Ich habe übrigens mal die Biker gefragt, wieso die Tour als „Schnuppertour“ ausgeschrieben ist obwohl sie ja doch einige aktive Bestandteile hat. Die Antwort ist wenig verwunderlich: „Das entscheidet Rostock.“ Unter welchen Gesichtspunkten das geschieht oder nach welchen Kriterien sei einmal dahingestellt. Tipp von mir nach Rostock: Hinfahren, aufs Rad setzen, fahren – und dann sagen, wie’s war …
Viel zu schnell vergeht die Zeit – in zehn Minuten geht es zurück. Die Organisation der Taxifahrt ist recht problemlos – vier Crewmitglieder von AIDA sind auch an diesem Strand (was übrigens ein Zeichen dafür ist, dass es sich lohnt, den anzufahren) und haben für die Rückfahrt ein Taxi bestellt – und da das hier in der Regel Minibusse sind, ist es problemlos auch mich und mein Fahrrad mitzunehmen.
Und so kommt es, dass ich bereits eine halbe Stunde später zurück auf dem Schiff bin – gerade rechtzeitig, um noch ein Stückchen Kuchen zu essen und dann die 5-nach-5 und 6-nach-6-Aufgüsse mitzumachen. Der Erholungswert ist nicht zu unterschätzen – danach sind meine müden Knochen wieder munter und auch meine Schulter hat nichts mehr von sich hören lassen … ein gutes Zeichen.

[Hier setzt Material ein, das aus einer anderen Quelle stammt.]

/-! ### Read-outs -/

/-- HEALTH_SUM. -/
def healthSum (s : State) : Nat :=
  satN 16 (s.health.lamps.filter (·.2.sconf)).length * 2 ^ 16 + satN 16 (s.health.lamps.filter (·.2.oconf)).length

/-- HEALTH_QRES of a lamp. -/
def healthQres (s : State) (l : Nat) : Nat :=
  if s.wmap.lamps ≤ l then 0
  else
    let h := s.lampH l
    2 ^ 31 + h.sc * 256 + h.oc * 16 + b2n (s.ownDark l) * 8 + b2n (s.pixDark l) * 4 + b2n h.sconf * 2 + b2n h.oconf

/-- HEALTH_LCNT. -/
def healthLcnt (s : State) : Nat := b2n s.health.ovf * 2 ^ 31 + s.health.list.length

/-- HEALTH_LENT and HEALTH_LDCN of an entry. -/
def healthLent (s : State) (i : Nat) : Nat × Nat := match s.health.list[i]? with
  | some x => (2 ^ 31 + b2n x.1 * 2 ^ 30 + x.2.1, x.2.2)
  | none => (0, 0)

/-! ### Samples of a span (R209 to R211) -/

/-- The threshold of a colour in a register of three (blue, green, red from the top). -/
def thr (s : State) (off col : Nat) : Nat := bitsOf (s.reg pgHEALTH off) (8 * col + 7) (8 * col)

/-- The open sample of a placed sink: none when none is taken, else whether it failed. -/
def openSample (s : State) (e : SpanEnv) (p : PSink) : Option Bool :=
  let odly := s.fg HEALTH_CFG_ODLY
  if s.fg HEALTH_CFG_OPEN_EN = 1 ∧ p.sampled ∧ p.lamp.isSome ∧ p.word.valid ∧ p.word.on + odly + 32 ≤ p.word.off then
    some ((e.openMv.find? fun x => x.1 == p.sink).any fun x => decide (x.2 < 10 * s.thr 0x044 p.col))
  else none

/-- The short sample of a sink. -/
def shortSample (s : State) (e : SpanEnv) (p : PSink) : Option Bool :=
  if s.fg HEALTH_CFG_SHORT_EN = 1 ∧ p.sampled ∧ p.lamp.isSome then
    some ((e.shortMv.find? fun x => x.1 == p.sink).any fun x => decide (1000 + 20 * s.thr 0x048 p.col < x.2))
  else none

/-- Stone and rail of a sink. -/
def sinkGroup (s : State) (p : PSink) : Nat := 2 * (p.sink / 96) + railOf s.regs p.col

/-- Groups in which more than `lim` samples of a kind failed (R210). -/
def suspects (s : State) (lim : Nat) (smp : PSink → Option Bool) : List Nat :=
  let bad := (s.scan.placed.filter fun p => smp p == some true).map s.sinkGroup
  (List.range 32).filter fun g => decide (lim < (bad.filter (· == g)).length)

/-- The health samples of the span that ends; `late`: it had an underrun. The sinks whose open sample failed or was discarded. -/
def healthSpan (s0 : State) (e : SpanEnv) (underrun : Bool) : State × List Nat :=
  if underrun || !s0.scan.driven then (s0, [])
  else
    let op := s0.openSample e
    let sh := s0.shortSample e
    let so := s0.suspects (s0.fg HEALTH_GUARD_MAXOPEN) op
    let ss := s0.suspects (s0.fg HEALTH_GUARD_MAXSHORT) sh
    let s := so.foldl (fun s g => (s.inc HEALTH_CNT_RAILSUS 0 1).fault pgHEALTH 2 0x7816 (g / 2) (g / 2)) s0
    let s := ss.foldl (fun s g => (s.inc HEALTH_CNT_SHORTSUS 0 1).fault pgHEALTH 2 0x7816 (g / 2) (g / 2)) s
    let s := s0.scan.placed.foldl (fun s p => match p.lamp with
      | none => s
      | some l =>
        let g := s0.sinkGroup p
        let s := match op p with
          | some f => if so.contains g then s else s.sample false l f
          | none => s
        match sh p with
          | some f => if ss.contains g then s else s.sample true l f
          | none => s) s
    (s, (s0.scan.placed.filter fun p => op p == some true || ((op p).isSome && so.contains (s0.sinkGroup p))).map (·.sink))
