-- ==== Sys2Proof/Safety.lean ====
section
/-! DEFINITION. What counts as a safe run, and the invariant of the machine's sparse stores, in the terms statements use. -/

namespace Sys2Proof.Machine

/-- The event queue of a slot holds no more than its 256 entries (R56). -/
def Ten.qOk (t : Ten) : Bool := decide (t.evq.q.length ≤ Config.evqLen)

/-- The invariant of every step: the register file, the general SRAM and the DRAM stand in their canonical form (keys strictly
rising, and no entry equal to what an unlisted key reads as, so that equal contents are equal data), there are 16 tenant slots
(R57), and no event queue holds more than 256 entries (R56). -/
def State.wf (s : State) : Bool :=
  cwf regDflt s.regs && cwf (fun _ => (0 : Word)) s.sram && cwf (fun _ => (0 : Byte)) s.mem.dram &&
  decide (s.tens.length = Config.nTen) && s.tens.all Ten.qOk

/-- A step that stops the machine. -/
def stops : Host.Outcome State Fault Refusal → Bool
  | .next _ => false
  | .fault _ => true
  | .refused _ => true

/-- A state is safe when its next step does not stop the machine. -/
def State.safe (s : State) : Bool := !stops (step s)

/-! ### Parts of the state

What a command leaves alone is said part by part. A slot of the tenant table is two parts, its session and its event queue; the
memory controller is two, the DRAM's contents and the rest. -/

/-- The parts of the state that a command may leave alone: every field of State but the clock, the outputs, the counter of free
values and the queue of commands. -/
inductive Part
  | regs | sram | mode | fab | tens | evq | lnk | keys | tim | feeds | patts | clips | pix | blend | field | scan | health
  | rdbk | sense | sup | trim | dram | memc | ser | sec | upd | pow
  deriving DecidableEq, Repr

/-- The slots without their event queues. -/
def State.sessions (s : State) : List Ten := s.tens.map fun t => { t with evq := EvQ.empty }

/-- The event queues of the slots. -/
def State.queues (s : State) : List EvQ := s.tens.map Ten.evq

/-- The part reads the same in both states. -/
def Part.same (p : Part) (s t : State) : Prop :=
  match p with
  | .regs => t.regs = s.regs
  | .sram => t.sram = s.sram
  | .mode => t.mode = s.mode
  | .fab => t.fab = s.fab
  | .tens => t.sessions = s.sessions
  | .evq => t.queues = s.queues
  | .lnk => t.lnk = s.lnk
  | .keys => t.keys = s.keys
  | .tim => t.tim = s.tim
  | .feeds => t.feeds = s.feeds
  | .patts => t.patts = s.patts
  | .clips => t.clips = s.clips
  | .pix => t.pix = s.pix
  | .blend => t.blend = s.blend
  | .field => t.field = s.field
  | .scan => t.scan = s.scan
  | .health => t.health = s.health
  | .rdbk => t.rdbk = s.rdbk
  | .sense => t.sense = s.sense
  | .sup => t.sup = s.sup
  | .trim => t.trim = s.trim
  | .dram => t.mem.dram = s.mem.dram
  | .memc => { t.mem with dram := [] } = { s.mem with dram := [] }
  | .ser => t.ser = s.ser
  | .sec => t.sec = s.sec
  | .upd => t.upd = s.upd
  | .pow => t.pow = s.pow

/-- Every part. -/
def Part.all : List Part :=
  [.regs, .sram, .mode, .fab, .tens, .evq, .lnk, .keys, .tim, .feeds, .patts, .clips, .pix, .blend, .field, .scan, .health,
    .rdbk, .sense, .sup, .trim, .dram, .memc, .ser, .sec, .upd, .pow]

/-- The parts of the state that a command may touch. A command whose effect includes raising an event may touch the event queues;
one that comes as a register write may renew or start a session. -/
def commandParts : Instr → List Part
  | .pdelayReq _ | .ptpHoldoverExpire | .challengeExpire | .idcode | .highBitErrorRate _ | .delayReq _ => [.regs]
  | .pieceJournalTimer => [.upd]
  | .pps => [.tim]
  | .railStart _ _ | .auxPeriod | .sfltnRelease => [.sup]
  | .speedSeekTimeout _ => [.lnk]
  | .vdd33Return | .overTemperatureClear _ => [.pow]
  | .zqCalibration | .pageIdleExpire _ _ => [.memc]
  | .bypass _ | .samplePreload _ _ => [.regs, .pow]
  | .dqsOscillator _ _ | .dramRequest _ _ _ => [.regs, .memc]
  | .feedbackSample _ _ => [.regs, .sup]
  | .jobStart => [.pix, .blend]
  | .journalWrite => [.regs, .trim]
  | .statusPoll _ | .fetch _ _ _ _ => [.regs, .ser]
  | .sync _ | .followUp _ | .pdelayInterval | .pdelayResp _ _ _ | .announce _ | .pllLock => [.regs, .tim]
  | .upForward _ | .nospeed _ | .foreignFrame _ | .underVoltage _ _ => [.regs, .evq]
  | .armComplete _ | .pieceProgrammed => [.regs, .evq, .upd]
  | .attestationReady => [.regs, .lnk, .sec]
  | .blendResume => [.regs, .pix, .blend]
  | .commitChecksDone _ => [.regs, .fab, .tens]
  | .conversion _ _ => [.regs, .fab, .sense]
  | .enableCheckDone _ | .firkinLeaseExpire _ | .firkinInstantPassed _ => [.regs, .fab, .evq]
  | .eqPop _ | .sessionLeaseExpire _ | .dry _ | .wireQuery _ _ | .healthQuery _ _ | .listQuery _ _ | .errorInjection _ _ =>
    [.regs, .tens, .evq]
  | .eventFrameSend _ => [.regs, .evq, .lnk]
  | .flashTimeout => [.regs, .evq, .ser]
  | .patternFrameDone _ _ => [.regs, .patts, .pix]
  | .selfTrim | .journalCommit => [.regs, .evq, .trim]
  | .startTimeout _ => [.regs, .evq, .sup]
  | .syncTimeout => [.regs, .evq, .tim]
  | .trainingComplete _ | .refresh _ _ | .mr4Poll _ _ | .scrubRead _ => [.regs, .evq, .memc]
  | .beat _ _ => [.regs, .tens, .evq, .tim]
  | .blendComplete _ _ _ => [.regs, .evq, .pix, .blend]
  | .boardSensorRead _ => [.regs, .evq, .field, .ser]
  | .clear _ | .clearall _ => [.regs, .tens, .evq, .health]
  | .dramCompletion _ _ => [.regs, .evq, .dram, .memc]
  | .enable _ _ | .disable _ _ | .pageReset _ _ | .hold _ _ _ | .open_ _ | .stageWrite _ _ | .commit _ _ | .abort _ _
    | .renew _ _ | .cancel _ _ | .kick _ | .registerAccessRestored | .tenCmdReset _ _ | .tenCmdQuarantine _ _
    | .tenCmdRelease _ _ | .tenRunWrite _ _ _ | .quarantineInterval => [.regs, .fab, .tens, .evq]
  | .enum _ _ => [.regs, .tens, .evq, .lnk]
  | .extest _ => [.regs, .evq, .scan, .pow]
  | .forget _ => [.regs, .tens, .evq, .trim]
  | .grantExpire _ _ | .spicTransferDone _ | .twiTransferDone _ | .stretchTimeout _ _ => [.regs, .evq, .ser, .upd]
  | .heartbeat _ _ | .heartbeatTimeout _ | .revert | .linkLock _ _ | .lossOfLock _ _ => [.regs, .fab, .evq, .lnk]
  | .loadAll _ | .phTest _ _ _ => [.regs, .tens, .evq, .sup]
  | .phaseZero _ _ | .trip _ _ | .railRunning _ _ | .railOff _ _ => [.regs, .fab, .evq, .sup]
  | .rbClr _ _ => [.regs, .tens, .evq, .rdbk]
  | .spibRead _ _ _ | .program _ _ | .erase4k _ _ | .erase64k _ _ | .readsr _ _ _ | .spicTransfer _ _ | .twiTransfer _ _ _ =>
    [.regs, .tens, .evq, .ser]
  | .submit _ _ _ | .report _ | .attCert _ | .dbgchal _ | .raise _ => [.regs, .tens, .evq, .sec]
  | .domainSwitch | .domainPowerGood _ => [.regs, .fab, .evq, .sup, .pow]
  | .fieldRefresh => [.regs, .evq, .pix, .blend, .field]
  | .jobComplete _ _ => [.regs, .evq, .feeds, .pix, .blend]
  | .modeRequest _ _ => [.regs, .fab, .tens, .evq, .pow]
  | .request _ _ | .release _ _ | .busclear _ _ => [.regs, .tens, .evq, .ser, .upd]
  | .activationComplete _ => [.regs, .fab, .tens, .evq, .sec, .upd]
  | .bundleApply | .bundleReload _ => [.regs, .evq, .pix, .blend, .sec, .upd]
  | .establish _ _ _ _ | .object _ _ | .attest _ _ | .cert _ => [.regs, .tens, .evq, .lnk, .keys, .sec]
  | .feedFrame _ _ => [.regs, .tens, .evq, .lnk, .feeds, .pix]
  | .halt _ _ | .resume _ _ => [.regs, .fab, .tens, .evq, .blend, .sup]
  | .overTemperatureTrip _ => [.regs, .fab, .evq, .scan, .sup, .pow]
  | .snapshotRead _ _ | .readClear _ _ => [.regs, .sram, .fab, .tens, .evq, .memc]
  | .watchdogExpire | .activation | .companionStatusPoll _ | .lockstepMismatch => [.regs, .fab, .evq, .pix, .blend, .upd]
  | .handoverStage => [.regs, .fab, .tens, .evq, .blend, .sec, .upd]
  | .sfltn | .overVoltage _ _ | .brownoutWarning | .shutdownDark => [.regs, .mode, .fab, .evq, .scan, .sup, .pow]
  | .bundleLoaded => [.regs, .evq, .clips, .pix, .blend, .dram, .memc, .upd]
  | .holdoverExpire | .pllLoss => [.regs, .mode, .fab, .evq, .tim, .scan, .sup, .pow]
  | .trimResult _ | .pgoodTimeout _ => [.regs, .mode, .fab, .evq, .scan, .sup, .trim, .pow]
  | .dramTraining _ _ => [.regs, .mode, .fab, .evq, .scan, .sup, .dram, .memc, .pow]
  | .sensorSample _ => [.regs, .fab, .evq, .field, .scan, .sup, .trim, .ser, .pow]
  | .tenantResetInstant _ | .voucher | .transfer | .enrol | .unenrol | .keywrap | .debug | .policy | .otpcfg =>
    [.regs, .fab, .tens, .evq, .keys, .feeds, .pix, .scan, .ser, .sec, .upd]
  | .trimEnd _ => [.regs, .mode, .fab, .tens, .evq, .pix, .blend, .field, .scan, .sup, .pow]
  | .unitStop _ => [.regs, .fab, .evq, .lnk, .tim, .feeds, .patts, .pix, .scan, .sense, .sup]
  | .returnToService _ _ _ | .sensorReturn _ _ _ | .override _ _ _ =>
    [.regs, .fab, .tens, .evq, .lnk, .tim, .feeds, .pix, .blend, .scan, .sup, .pow]
  | .pageResetApply _ => [.regs, .fab, .tens, .evq, .lnk, .tim, .feeds, .patts, .pix, .blend, .scan, .sense, .sup]
  | .unitStart _ => [.regs, .fab, .evq, .lnk, .tim, .feeds, .patts, .pix, .blend, .scan, .health, .rdbk, .sense, .sup]
  | .firkinApply _ | .retentionImage _ | .preset _ | .sensorProbe _ =>
    [.regs, .fab, .tens, .evq, .lnk, .tim, .feeds, .patts, .pix, .blend, .scan, .health, .rdbk, .sense, .sup, .pow]
  | .registerWrite _ _ _ _ | .coldReset _ | .managementPairReset _ | .pixaReset _ | .pixbReset _ | .modeChange | .sleepEntry
    | .wake _ | .mgmtFrame _ _ _ _ _ | .cycleStart _ _ | .spanBoundary _ | .spiaFrame _ _ _ _ _ | .read _ _ _ _
    | .write _ _ _ _ | .writem _ _ _ _ | .piece _ | .nop | .status | .spiaPoll _ _ | .boot _ _ | .begin _ | .updAbort _
    | .arm _ | .disarm _ | .activatePause _ _ | .activateHandover _ _ | .applycfg _ _ _ | .updCancel _ | .porn _
    | .brownoutReset => Part.all

/-! ### What a statement says of a command -/

/-- The command `i` takes a next state from `s`, and `P` holds of it. -/
def Runs (i : Instr) (s : State) (P : State → Prop) : Prop := ∃ t, exec i s = .next t ∧ P t

/-- The state, the identity, the page, the offset and the register of a direct write once every check before the register's own
has passed: the path is admitted (R31, R62, R285), the register exists and may be written by that identity (R32, R38), no rule of
its page refuses the write (R36), and no field of it refuses the value. -/
def accepted (s : State) (a : Access) (addr data : Nat) : Option (State × Who × Nat × Nat × Reg) :=
  match grantAccess s a addr with
  | .error _ => none
  | .ok (s1, w) => match writeTarget s1.regs w addr data (2 ^ 32 - 1) with
    | .error _ => none
    | .ok (p, o, g) =>
      if (directRule s1 p o g (2 ^ 32 - 1)).isNone && !noWritable g &&
        (s1.fieldFail w p o g data (2 ^ 32 - 1) addr).isNone then some (s1, w, p, o, g)
      else none

/-- The outputs of an accepted direct write: the result code 0 and no data. -/
def doneOuts : List Out := [.res ⟨0, 0⟩ []]

/-- Every register outside the listed pages and offsets reads the same in both states. -/
def State.regsBut (l : List (Nat × Nat)) (s t : State) : Prop :=
  ∀ b p o : Nat, p < 256 → o < 4096 → (p, o) ∉ l → rget t.regs b p o = rget s.regs b p o

/-- Every register of every page outside the listed ones reads the same in both states. -/
def State.pagesBut (l : List Nat) (s t : State) : Prop :=
  ∀ b p o : Nat, p < 256 → o < 4096 → p ∉ l → rget t.regs b p o = rget s.regs b p o

end Sys2Proof.Machine
end

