-- ==== Sys2Proof/Certificates/Slice0/Obligations.lean ====
section
/-! DEFINITION. The statements about this machine. Each says in its docstring which rules of spec/ it formalises; one that rests on a
choice of the model names the log entry. -/

open Sys2Proof Sys2Proof.Machine

/-- Step takes the command at the front of the queue and answers what exec answers on it with the queue's rest in place: first in, first
out (log entry 1, a choice of the model: the spec names no queue). -/
def Obligations.StepRunsTheFrontCommand : Prop :=
  ∀ (c : Instr) (s : State), step (s.withFront c) = exec c s

/-- With no command waiting, step answers the state itself (log entry 1, a choice of the model). -/
def Obligations.EmptyQueueIdles : Prop :=
  ∀ s : State, s.pending = [] → step s = .next s

/-- Every command on every state takes a next state: a command that the spec refuses is answered with its code and the machine goes on,
and none stops it. So every state is safe. -/
def Obligations.EveryCommandTakesANextState : Prop :=
  (∀ (c : Instr) (s : State), Runs c s fun _ => True) ∧ ∀ s : State, s.safe = true

/-- A command neither adds to nor takes from the commands that wait, timebase time never runs back, and nor does the model's own counter
of free values (log entry 2). -/
def Obligations.QueueStandsAndTimeGoesOn : Prop :=
  ∀ (c : Instr) (s t : State), exec c s = .next t → t.pending = s.pending ∧ s.now ≤ t.now ∧ s.freeCtr ≤ t.freeCtr

/-- From every state that meets State.wf, every step gives one that meets it: the register file, the general SRAM and the DRAM stay in
canonical form, there stay 16 tenant slots, and no event queue comes to hold more than 256 entries. -/
def Obligations.EveryStepKeepsTheInvariant : Prop :=
  ∀ s t : State, s.wf = true → step s = .next t → t.wf = true

/-- State.reset meets State.wf. -/
def Obligations.ResetMeetsTheInvariant : Prop :=
  State.reset.wf = true

/-- After reset the mode is TRIM, register access is unavailable, no command waits, no event stands in any queue, no memory byte is
listed, no firkin is open, and every slot of the tenant table but T0's is EMPTY in its register. (What a memory that lists nothing reads
as is the model's choice, log entry 3; so are the register values of log entry 9.) -/
def Obligations.WhatResetLeaves : Prop :=
  State.reset.mode = .trim ∧ State.reset.fab.access = false ∧ State.reset.pending = [] ∧ State.reset.regs = [] ∧
    State.reset.mem.dram = [] ∧ State.reset.sram = [] ∧ State.reset.fab.fks = [] ∧ (∀ q ∈ State.reset.queues, q = EvQ.empty) ∧
    ∀ n : Fin 16, n ≠ 0 → State.reset.tst n.val = tEMPTY

/-- Every part of the state outside commandParts c reads the same after command c: sessions, event queues, links, keys, timing, feeds,
pattern engines, clips, pixel engines, coefficient sets, blend, temperature field, scan-out, lamp health, read-back, sensing, supply,
trim, DRAM contents, memory controller, serial ports, security, update and power each change only in the commands that name them. -/
def Obligations.UntouchedPartsStand : Prop :=
  ∀ (c : Instr) (s t : State), exec c s = .next t → ∀ p : Part, p ∉ commandParts c → p.same s t

/-- Every byte of DRAM reads the same after every command whose parts do not name the DRAM's contents: a request changes no byte before
its completion, and a refresh, a calibration or a scrub changes none. -/
def Obligations.DramStandsElsewhere : Prop :=
  ∀ (c : Instr) (s t : State), exec c s = .next t → Part.dram ∉ commandParts c → ∀ a : Nat,
    t.dramByte a = s.dramByte a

Der nächste Programmpunkt des Abends ist dann – wie könnte es anders sein – das Abendessen; während im Calypso indische Speisen den Schwerpunkt bilden gibt es im Marktrestaurant „Alpenglühn“. Und auch wenn ich indische Kost (da meistens gut gewürzt) sehr mag, kommt mir das Alpen-Essen mehr entgegen. Da fühlt man sich dann gleich wie im Urlaub … 😉
Den Verdauungsramazotti gibt es dann im Anschluss an der AIDA-Bar, wo ich mit Paulo, Tina, Laura und Miguel zum Austausch der Erlebnisse heute auf Grenada zusammensitze. Spät wird es allerdings nicht wirklich, da unsere Ausflüge morgen alle gegen 7.00 Uhr beginnen. Und bis dahin sollte man zumindest schon gewaschen sein und gefrühstückt haben …
Also verschwinde ich auf meiner Kabine, reiße die Balkontür auf und lasse mich – wie so oft – vom Rauschen der Wellen und dem fahlen Mondlicht in den Schlaf wiegen.